++++ Supplied material ++++
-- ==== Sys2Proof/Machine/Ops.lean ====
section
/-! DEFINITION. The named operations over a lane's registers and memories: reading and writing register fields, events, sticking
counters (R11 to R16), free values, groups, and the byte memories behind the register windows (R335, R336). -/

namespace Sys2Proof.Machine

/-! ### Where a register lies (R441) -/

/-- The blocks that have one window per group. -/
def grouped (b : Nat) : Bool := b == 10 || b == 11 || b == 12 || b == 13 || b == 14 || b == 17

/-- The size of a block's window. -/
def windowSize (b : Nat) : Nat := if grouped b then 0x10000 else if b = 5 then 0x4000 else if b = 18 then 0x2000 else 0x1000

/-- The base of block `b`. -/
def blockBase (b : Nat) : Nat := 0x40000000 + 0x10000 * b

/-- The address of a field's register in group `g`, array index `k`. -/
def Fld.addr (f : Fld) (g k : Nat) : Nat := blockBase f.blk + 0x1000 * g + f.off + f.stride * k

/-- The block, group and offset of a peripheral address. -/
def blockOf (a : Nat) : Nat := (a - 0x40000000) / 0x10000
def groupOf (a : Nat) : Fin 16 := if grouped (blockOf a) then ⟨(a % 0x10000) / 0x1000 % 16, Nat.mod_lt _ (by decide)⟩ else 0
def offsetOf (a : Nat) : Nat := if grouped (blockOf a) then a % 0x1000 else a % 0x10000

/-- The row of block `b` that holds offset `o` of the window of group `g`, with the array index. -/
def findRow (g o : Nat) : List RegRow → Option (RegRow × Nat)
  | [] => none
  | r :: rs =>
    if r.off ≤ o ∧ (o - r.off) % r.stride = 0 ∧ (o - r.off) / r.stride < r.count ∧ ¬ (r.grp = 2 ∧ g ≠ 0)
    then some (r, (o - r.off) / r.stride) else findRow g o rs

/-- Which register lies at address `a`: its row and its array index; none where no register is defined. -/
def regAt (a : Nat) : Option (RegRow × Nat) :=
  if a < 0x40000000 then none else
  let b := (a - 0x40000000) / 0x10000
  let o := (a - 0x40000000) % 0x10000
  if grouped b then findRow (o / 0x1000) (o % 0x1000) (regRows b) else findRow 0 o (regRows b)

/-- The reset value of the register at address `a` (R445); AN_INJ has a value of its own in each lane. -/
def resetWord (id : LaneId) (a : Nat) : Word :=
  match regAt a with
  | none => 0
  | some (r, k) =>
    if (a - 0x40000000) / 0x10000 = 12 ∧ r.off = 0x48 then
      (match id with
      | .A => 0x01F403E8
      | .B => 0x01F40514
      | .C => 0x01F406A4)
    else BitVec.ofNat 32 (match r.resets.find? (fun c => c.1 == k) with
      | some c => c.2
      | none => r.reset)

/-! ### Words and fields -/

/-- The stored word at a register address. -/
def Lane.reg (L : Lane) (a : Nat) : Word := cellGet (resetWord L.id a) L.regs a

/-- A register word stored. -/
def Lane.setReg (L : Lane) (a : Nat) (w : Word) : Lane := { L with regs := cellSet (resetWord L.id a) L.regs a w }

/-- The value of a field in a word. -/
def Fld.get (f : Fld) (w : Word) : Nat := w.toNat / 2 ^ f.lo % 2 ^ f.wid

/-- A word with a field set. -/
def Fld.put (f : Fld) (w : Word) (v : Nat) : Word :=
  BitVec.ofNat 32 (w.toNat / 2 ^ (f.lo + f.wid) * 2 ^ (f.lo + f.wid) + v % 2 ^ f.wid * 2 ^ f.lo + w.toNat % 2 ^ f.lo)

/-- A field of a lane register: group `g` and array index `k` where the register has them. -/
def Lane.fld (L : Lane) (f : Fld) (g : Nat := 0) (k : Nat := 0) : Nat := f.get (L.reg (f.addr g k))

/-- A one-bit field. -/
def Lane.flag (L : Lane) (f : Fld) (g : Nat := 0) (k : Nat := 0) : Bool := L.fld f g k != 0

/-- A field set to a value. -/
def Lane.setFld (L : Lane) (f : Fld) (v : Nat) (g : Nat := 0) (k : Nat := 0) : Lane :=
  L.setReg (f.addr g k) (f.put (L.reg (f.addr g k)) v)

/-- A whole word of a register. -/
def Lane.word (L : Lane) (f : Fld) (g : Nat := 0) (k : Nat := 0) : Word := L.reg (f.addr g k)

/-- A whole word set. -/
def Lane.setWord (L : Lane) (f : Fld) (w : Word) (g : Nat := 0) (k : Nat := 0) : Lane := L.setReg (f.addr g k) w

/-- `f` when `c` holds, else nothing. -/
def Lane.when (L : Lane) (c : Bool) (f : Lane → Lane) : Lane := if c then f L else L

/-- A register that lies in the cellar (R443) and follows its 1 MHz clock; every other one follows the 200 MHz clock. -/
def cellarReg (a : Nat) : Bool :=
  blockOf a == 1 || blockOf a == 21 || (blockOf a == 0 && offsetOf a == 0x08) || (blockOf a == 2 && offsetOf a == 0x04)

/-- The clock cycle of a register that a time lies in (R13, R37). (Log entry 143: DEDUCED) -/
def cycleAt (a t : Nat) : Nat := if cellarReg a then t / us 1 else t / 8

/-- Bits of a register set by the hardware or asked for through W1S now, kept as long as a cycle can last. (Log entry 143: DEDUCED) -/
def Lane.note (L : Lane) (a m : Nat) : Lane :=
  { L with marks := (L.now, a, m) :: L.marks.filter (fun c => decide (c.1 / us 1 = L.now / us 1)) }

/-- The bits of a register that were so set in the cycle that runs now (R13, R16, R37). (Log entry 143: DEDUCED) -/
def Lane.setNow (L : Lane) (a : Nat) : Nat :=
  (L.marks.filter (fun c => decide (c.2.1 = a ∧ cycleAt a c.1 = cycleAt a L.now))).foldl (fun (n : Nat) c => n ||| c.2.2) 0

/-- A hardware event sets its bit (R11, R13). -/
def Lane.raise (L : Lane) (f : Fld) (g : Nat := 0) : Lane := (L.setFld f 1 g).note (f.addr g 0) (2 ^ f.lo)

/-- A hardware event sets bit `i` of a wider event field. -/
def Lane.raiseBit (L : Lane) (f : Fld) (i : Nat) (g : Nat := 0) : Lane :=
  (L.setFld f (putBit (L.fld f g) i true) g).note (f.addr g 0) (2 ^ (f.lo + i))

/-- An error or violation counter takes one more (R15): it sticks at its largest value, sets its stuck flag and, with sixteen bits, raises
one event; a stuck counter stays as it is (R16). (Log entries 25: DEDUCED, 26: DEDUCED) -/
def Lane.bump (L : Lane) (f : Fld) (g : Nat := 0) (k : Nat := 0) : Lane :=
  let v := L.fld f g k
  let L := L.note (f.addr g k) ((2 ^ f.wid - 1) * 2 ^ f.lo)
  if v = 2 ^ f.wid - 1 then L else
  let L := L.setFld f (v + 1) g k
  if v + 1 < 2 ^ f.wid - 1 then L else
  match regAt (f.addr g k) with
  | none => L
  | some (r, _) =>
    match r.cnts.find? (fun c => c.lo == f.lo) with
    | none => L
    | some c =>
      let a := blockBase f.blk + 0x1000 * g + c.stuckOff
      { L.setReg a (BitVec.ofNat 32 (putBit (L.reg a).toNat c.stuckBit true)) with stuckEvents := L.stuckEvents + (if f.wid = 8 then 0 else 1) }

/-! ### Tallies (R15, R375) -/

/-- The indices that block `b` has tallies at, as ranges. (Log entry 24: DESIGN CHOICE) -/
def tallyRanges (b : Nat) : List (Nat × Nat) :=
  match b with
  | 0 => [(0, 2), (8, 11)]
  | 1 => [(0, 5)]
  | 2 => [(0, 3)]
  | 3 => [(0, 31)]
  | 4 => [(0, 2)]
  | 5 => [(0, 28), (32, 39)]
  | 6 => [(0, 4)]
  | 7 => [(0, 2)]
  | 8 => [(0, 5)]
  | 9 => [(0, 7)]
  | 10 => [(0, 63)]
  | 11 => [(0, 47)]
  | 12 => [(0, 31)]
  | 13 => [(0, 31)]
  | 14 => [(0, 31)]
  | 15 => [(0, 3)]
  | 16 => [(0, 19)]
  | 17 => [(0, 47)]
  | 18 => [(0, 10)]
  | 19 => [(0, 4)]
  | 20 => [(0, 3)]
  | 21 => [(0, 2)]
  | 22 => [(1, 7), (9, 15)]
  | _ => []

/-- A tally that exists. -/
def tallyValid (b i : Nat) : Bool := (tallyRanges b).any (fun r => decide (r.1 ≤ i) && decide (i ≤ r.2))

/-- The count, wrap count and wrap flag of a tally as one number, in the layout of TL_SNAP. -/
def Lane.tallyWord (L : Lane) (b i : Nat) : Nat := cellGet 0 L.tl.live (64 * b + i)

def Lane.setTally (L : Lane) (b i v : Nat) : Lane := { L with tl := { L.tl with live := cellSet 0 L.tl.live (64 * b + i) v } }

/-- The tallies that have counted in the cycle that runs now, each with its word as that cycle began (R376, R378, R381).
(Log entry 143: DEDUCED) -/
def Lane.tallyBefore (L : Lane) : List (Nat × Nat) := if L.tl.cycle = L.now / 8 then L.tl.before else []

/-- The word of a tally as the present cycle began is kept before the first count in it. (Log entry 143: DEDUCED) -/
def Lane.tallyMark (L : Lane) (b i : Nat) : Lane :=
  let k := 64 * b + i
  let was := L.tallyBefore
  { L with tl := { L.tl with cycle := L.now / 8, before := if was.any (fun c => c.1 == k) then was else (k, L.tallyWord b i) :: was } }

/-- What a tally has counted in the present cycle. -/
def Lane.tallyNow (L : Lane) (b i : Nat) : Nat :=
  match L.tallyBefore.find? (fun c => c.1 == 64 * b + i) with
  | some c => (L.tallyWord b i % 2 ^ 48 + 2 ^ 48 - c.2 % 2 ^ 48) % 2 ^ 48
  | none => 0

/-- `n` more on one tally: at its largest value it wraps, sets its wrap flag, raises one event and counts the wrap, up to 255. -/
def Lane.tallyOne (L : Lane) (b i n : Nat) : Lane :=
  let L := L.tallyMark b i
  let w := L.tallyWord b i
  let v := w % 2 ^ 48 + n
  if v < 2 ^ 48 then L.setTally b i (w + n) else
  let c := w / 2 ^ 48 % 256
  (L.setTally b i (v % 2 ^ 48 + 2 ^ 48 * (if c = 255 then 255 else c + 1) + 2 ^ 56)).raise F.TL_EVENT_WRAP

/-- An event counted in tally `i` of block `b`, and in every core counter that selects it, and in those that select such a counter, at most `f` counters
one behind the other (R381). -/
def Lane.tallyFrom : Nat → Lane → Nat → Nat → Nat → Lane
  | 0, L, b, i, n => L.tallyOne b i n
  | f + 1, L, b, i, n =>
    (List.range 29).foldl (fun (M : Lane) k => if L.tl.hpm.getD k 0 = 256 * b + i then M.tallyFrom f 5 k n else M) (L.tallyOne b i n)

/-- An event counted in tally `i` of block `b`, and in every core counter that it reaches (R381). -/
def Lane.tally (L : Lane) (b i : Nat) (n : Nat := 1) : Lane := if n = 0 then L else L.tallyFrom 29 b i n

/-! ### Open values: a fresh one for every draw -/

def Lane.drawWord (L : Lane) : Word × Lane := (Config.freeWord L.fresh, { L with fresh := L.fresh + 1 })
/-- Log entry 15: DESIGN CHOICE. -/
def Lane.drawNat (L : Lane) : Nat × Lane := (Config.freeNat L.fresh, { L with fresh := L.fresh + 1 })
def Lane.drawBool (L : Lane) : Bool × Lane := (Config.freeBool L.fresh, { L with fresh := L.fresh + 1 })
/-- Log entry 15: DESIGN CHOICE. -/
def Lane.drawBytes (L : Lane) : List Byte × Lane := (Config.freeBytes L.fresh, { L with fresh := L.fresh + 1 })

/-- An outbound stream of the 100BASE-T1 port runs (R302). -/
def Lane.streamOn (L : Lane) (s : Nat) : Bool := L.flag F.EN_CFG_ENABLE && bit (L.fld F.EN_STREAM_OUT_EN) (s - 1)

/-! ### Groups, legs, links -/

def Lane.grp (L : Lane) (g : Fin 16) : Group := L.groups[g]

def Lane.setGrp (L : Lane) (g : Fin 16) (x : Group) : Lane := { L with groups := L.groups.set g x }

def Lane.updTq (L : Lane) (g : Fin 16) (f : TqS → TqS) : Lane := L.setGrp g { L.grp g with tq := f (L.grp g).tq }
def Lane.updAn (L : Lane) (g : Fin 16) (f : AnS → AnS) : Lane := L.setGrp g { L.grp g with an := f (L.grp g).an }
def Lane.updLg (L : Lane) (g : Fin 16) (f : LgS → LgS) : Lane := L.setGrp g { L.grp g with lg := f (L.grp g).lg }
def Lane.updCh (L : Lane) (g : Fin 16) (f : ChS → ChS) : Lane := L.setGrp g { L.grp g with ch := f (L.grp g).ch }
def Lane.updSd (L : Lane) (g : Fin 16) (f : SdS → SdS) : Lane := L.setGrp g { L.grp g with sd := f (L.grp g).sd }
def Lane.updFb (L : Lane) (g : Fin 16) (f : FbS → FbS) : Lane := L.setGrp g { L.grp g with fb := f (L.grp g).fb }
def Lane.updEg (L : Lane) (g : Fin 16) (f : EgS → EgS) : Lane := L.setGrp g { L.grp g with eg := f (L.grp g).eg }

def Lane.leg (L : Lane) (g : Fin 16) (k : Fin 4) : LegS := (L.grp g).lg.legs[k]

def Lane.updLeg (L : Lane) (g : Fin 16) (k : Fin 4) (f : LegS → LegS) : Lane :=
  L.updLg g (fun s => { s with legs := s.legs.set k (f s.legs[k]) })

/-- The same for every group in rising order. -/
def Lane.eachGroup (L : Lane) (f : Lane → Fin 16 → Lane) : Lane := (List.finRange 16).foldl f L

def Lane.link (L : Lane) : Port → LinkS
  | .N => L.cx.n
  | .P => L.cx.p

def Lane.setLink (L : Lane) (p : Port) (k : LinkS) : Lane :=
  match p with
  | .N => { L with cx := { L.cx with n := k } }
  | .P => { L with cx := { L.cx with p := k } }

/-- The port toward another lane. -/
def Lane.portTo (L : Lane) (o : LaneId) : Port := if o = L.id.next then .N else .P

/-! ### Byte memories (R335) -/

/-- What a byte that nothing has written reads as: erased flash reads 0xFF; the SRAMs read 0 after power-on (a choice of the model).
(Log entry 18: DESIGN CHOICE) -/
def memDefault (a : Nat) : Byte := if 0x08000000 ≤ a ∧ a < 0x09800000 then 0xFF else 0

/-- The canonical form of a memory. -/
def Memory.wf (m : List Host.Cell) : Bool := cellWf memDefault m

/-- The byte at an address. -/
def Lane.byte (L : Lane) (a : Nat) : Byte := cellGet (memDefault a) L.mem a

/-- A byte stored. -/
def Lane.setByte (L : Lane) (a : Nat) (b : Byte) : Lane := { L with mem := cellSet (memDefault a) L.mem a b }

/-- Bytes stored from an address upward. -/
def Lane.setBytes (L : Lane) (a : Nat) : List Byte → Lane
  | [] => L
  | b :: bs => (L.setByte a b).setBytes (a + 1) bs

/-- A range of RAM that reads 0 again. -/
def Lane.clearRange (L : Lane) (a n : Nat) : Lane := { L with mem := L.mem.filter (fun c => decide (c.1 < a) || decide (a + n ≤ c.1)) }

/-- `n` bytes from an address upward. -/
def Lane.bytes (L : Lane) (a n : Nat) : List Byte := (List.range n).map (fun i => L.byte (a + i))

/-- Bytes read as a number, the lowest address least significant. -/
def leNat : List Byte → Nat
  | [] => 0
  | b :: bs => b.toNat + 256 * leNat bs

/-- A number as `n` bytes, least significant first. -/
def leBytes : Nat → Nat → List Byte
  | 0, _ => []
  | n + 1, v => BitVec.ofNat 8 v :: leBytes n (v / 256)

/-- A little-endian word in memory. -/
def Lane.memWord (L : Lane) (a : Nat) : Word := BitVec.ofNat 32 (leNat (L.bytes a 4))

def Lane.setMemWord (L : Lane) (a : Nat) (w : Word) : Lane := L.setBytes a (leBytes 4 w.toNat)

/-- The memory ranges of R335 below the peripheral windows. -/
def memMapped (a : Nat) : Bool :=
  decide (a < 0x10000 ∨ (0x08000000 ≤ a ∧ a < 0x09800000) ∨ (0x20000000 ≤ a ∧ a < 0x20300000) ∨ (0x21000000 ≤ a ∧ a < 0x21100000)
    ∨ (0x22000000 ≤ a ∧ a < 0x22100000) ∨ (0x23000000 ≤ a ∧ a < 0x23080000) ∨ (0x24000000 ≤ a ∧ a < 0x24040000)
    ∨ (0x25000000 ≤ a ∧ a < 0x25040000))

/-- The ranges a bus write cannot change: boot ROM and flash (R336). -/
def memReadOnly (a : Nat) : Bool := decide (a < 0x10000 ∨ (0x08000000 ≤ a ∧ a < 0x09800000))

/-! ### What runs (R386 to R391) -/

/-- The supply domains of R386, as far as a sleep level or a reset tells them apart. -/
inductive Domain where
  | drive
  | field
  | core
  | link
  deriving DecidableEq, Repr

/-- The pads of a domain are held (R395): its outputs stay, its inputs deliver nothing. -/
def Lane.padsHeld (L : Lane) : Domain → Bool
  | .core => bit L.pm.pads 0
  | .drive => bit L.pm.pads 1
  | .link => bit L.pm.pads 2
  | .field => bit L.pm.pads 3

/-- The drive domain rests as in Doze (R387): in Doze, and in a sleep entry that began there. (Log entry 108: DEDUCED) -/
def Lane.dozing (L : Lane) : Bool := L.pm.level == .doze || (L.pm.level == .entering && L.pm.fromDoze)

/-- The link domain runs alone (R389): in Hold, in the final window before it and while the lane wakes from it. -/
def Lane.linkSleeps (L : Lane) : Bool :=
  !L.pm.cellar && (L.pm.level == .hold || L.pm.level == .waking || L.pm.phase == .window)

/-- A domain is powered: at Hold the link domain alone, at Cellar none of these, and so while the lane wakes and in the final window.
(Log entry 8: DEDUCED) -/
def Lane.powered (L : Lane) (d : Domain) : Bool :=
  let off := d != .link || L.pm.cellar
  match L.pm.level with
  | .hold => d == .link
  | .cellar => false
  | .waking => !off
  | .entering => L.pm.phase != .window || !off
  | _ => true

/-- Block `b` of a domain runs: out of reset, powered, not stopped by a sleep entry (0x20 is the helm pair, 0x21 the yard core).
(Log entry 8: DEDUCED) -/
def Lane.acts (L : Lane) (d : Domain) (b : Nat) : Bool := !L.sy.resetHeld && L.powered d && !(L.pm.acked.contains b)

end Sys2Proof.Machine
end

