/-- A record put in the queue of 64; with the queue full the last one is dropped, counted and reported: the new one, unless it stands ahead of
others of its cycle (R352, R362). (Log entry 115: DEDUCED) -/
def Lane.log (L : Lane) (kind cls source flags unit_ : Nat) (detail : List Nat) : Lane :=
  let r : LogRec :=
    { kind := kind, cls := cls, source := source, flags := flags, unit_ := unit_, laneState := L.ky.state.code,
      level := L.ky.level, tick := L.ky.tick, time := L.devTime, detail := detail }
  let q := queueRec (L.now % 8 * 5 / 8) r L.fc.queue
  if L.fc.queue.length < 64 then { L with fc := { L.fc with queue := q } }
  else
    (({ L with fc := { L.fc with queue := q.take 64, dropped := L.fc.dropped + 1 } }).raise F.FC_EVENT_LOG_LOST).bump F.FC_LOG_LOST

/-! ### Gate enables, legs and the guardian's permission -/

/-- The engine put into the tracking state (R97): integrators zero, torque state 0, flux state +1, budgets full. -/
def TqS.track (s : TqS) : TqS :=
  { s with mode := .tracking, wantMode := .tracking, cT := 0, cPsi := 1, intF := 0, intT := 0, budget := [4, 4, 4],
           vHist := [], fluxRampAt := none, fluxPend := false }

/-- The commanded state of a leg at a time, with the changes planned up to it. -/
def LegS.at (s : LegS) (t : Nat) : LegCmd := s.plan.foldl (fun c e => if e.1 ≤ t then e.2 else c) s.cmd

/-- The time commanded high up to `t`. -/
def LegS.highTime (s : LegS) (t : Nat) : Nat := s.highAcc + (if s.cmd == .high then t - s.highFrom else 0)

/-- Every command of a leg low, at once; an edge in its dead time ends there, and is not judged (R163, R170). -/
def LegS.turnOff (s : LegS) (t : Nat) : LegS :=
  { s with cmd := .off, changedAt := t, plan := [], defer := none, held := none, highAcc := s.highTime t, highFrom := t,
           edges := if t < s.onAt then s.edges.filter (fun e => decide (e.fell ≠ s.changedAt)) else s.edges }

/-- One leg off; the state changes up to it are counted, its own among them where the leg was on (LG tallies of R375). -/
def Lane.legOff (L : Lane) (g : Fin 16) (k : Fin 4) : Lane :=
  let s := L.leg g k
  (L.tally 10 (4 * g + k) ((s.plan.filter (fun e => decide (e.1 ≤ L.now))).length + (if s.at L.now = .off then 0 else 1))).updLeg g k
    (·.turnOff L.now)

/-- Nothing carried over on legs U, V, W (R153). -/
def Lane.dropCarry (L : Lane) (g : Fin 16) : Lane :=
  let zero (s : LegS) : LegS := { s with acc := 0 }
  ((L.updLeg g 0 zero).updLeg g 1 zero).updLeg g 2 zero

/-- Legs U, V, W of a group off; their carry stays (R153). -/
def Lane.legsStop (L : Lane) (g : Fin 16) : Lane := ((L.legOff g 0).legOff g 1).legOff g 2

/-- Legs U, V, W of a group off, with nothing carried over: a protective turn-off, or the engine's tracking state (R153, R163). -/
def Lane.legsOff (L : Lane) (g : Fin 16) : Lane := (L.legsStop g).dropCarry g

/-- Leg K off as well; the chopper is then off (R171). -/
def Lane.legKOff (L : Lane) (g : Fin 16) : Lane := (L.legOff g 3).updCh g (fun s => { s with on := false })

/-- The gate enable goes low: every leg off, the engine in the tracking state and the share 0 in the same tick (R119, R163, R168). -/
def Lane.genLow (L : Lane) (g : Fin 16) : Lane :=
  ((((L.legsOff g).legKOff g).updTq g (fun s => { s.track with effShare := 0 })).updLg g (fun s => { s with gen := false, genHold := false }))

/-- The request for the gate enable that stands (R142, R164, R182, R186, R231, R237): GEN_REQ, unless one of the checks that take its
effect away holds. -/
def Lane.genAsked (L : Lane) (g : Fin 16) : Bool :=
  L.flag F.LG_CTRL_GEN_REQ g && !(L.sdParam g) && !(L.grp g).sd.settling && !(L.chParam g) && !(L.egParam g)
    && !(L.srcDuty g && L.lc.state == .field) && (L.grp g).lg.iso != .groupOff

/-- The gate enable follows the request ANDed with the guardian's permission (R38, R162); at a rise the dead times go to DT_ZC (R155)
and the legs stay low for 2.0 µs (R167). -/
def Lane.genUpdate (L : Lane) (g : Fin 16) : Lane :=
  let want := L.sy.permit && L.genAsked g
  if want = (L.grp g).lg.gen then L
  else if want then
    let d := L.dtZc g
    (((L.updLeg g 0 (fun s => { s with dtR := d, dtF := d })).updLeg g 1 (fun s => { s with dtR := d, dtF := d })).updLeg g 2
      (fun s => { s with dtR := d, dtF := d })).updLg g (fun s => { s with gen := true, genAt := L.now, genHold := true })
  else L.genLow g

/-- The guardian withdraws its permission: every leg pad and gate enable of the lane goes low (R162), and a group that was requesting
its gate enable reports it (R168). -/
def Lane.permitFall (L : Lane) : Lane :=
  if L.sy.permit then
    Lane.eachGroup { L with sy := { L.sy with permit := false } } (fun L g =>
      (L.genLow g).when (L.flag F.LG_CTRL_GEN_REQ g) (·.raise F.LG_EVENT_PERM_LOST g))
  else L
++++
◆ What is expected ◆
Scan the lines above for "let zero (s" and for "(fun L g =>". Repeat exactly the line holding each of them and every line in between.

◆ Task solution ◆
  let zero (s : LegS) : LegS := { s with acc := 0 }
  ((L.updLeg g 0 zero).updLeg g 1 zero).updLeg g 2 zero

/-- Legs U, V, W of a group off; their carry stays (R153). -/
def Lane.legsStop (L : Lane) (g : Fin 16) : Lane := ((L.legOff g 0).legOff g 1).legOff g 2

/-- Legs U, V, W of a group off, with nothing carried over: a protective turn-off, or the engine's tracking state (R153, R163). -/
def Lane.legsOff (L : Lane) (g : Fin 16) : Lane := (L.legsStop g).dropCarry g

/-- Leg K off as well; the chopper is then off (R171). -/
def Lane.legKOff (L : Lane) (g : Fin 16) : Lane := (L.legOff g 3).updCh g (fun s => { s with on := false })

/-- The gate enable goes low: every leg off, the engine in the tracking state and the share 0 in the same tick (R119, R163, R168). -/
def Lane.genLow (L : Lane) (g : Fin 16) : Lane :=
  ((((L.legsOff g).legKOff g).updTq g (fun s => { s.track with effShare := 0 })).updLg g (fun s => { s with gen := false, genHold := false }))

/-- The request for the gate enable that stands (R142, R164, R182, R186, R231, R237): GEN_REQ, unless one of the checks that take its
effect away holds. -/
def Lane.genAsked (L : Lane) (g : Fin 16) : Bool :=
  L.flag F.LG_CTRL_GEN_REQ g && !(L.sdParam g) && !(L.grp g).sd.settling && !(L.chParam g) && !(L.egParam g)
    && !(L.srcDuty g && L.lc.state == .field) && (L.grp g).lg.iso != .groupOff

/-- The gate enable follows the request ANDed with the guardian's permission (R38, R162); at a rise the dead times go to DT_ZC (R155)
and the legs stay low for 2.0 µs (R167). -/
def Lane.genUpdate (L : Lane) (g : Fin 16) : Lane :=
  let want := L.sy.permit && L.genAsked g
  if want = (L.grp g).lg.gen then L
  else if want then
    let d := L.dtZc g
    (((L.updLeg g 0 (fun s => { s with dtR := d, dtF := d })).updLeg g 1 (fun s => { s with dtR := d, dtF := d })).updLeg g 2
      (fun s => { s with dtR := d, dtF := d })).updLg g (fun s => { s with gen := true, genAt := L.now, genHold := true })
  else L.genLow g

/-- The guardian withdraws its permission: every leg pad and gate enable of the lane goes low (R162), and a group that was requesting
its gate enable reports it (R168). -/
def Lane.permitFall (L : Lane) : Lane :=
  if L.sy.permit then
    Lane.eachGroup { L with sy := { L.sy with permit := false } } (fun L g =>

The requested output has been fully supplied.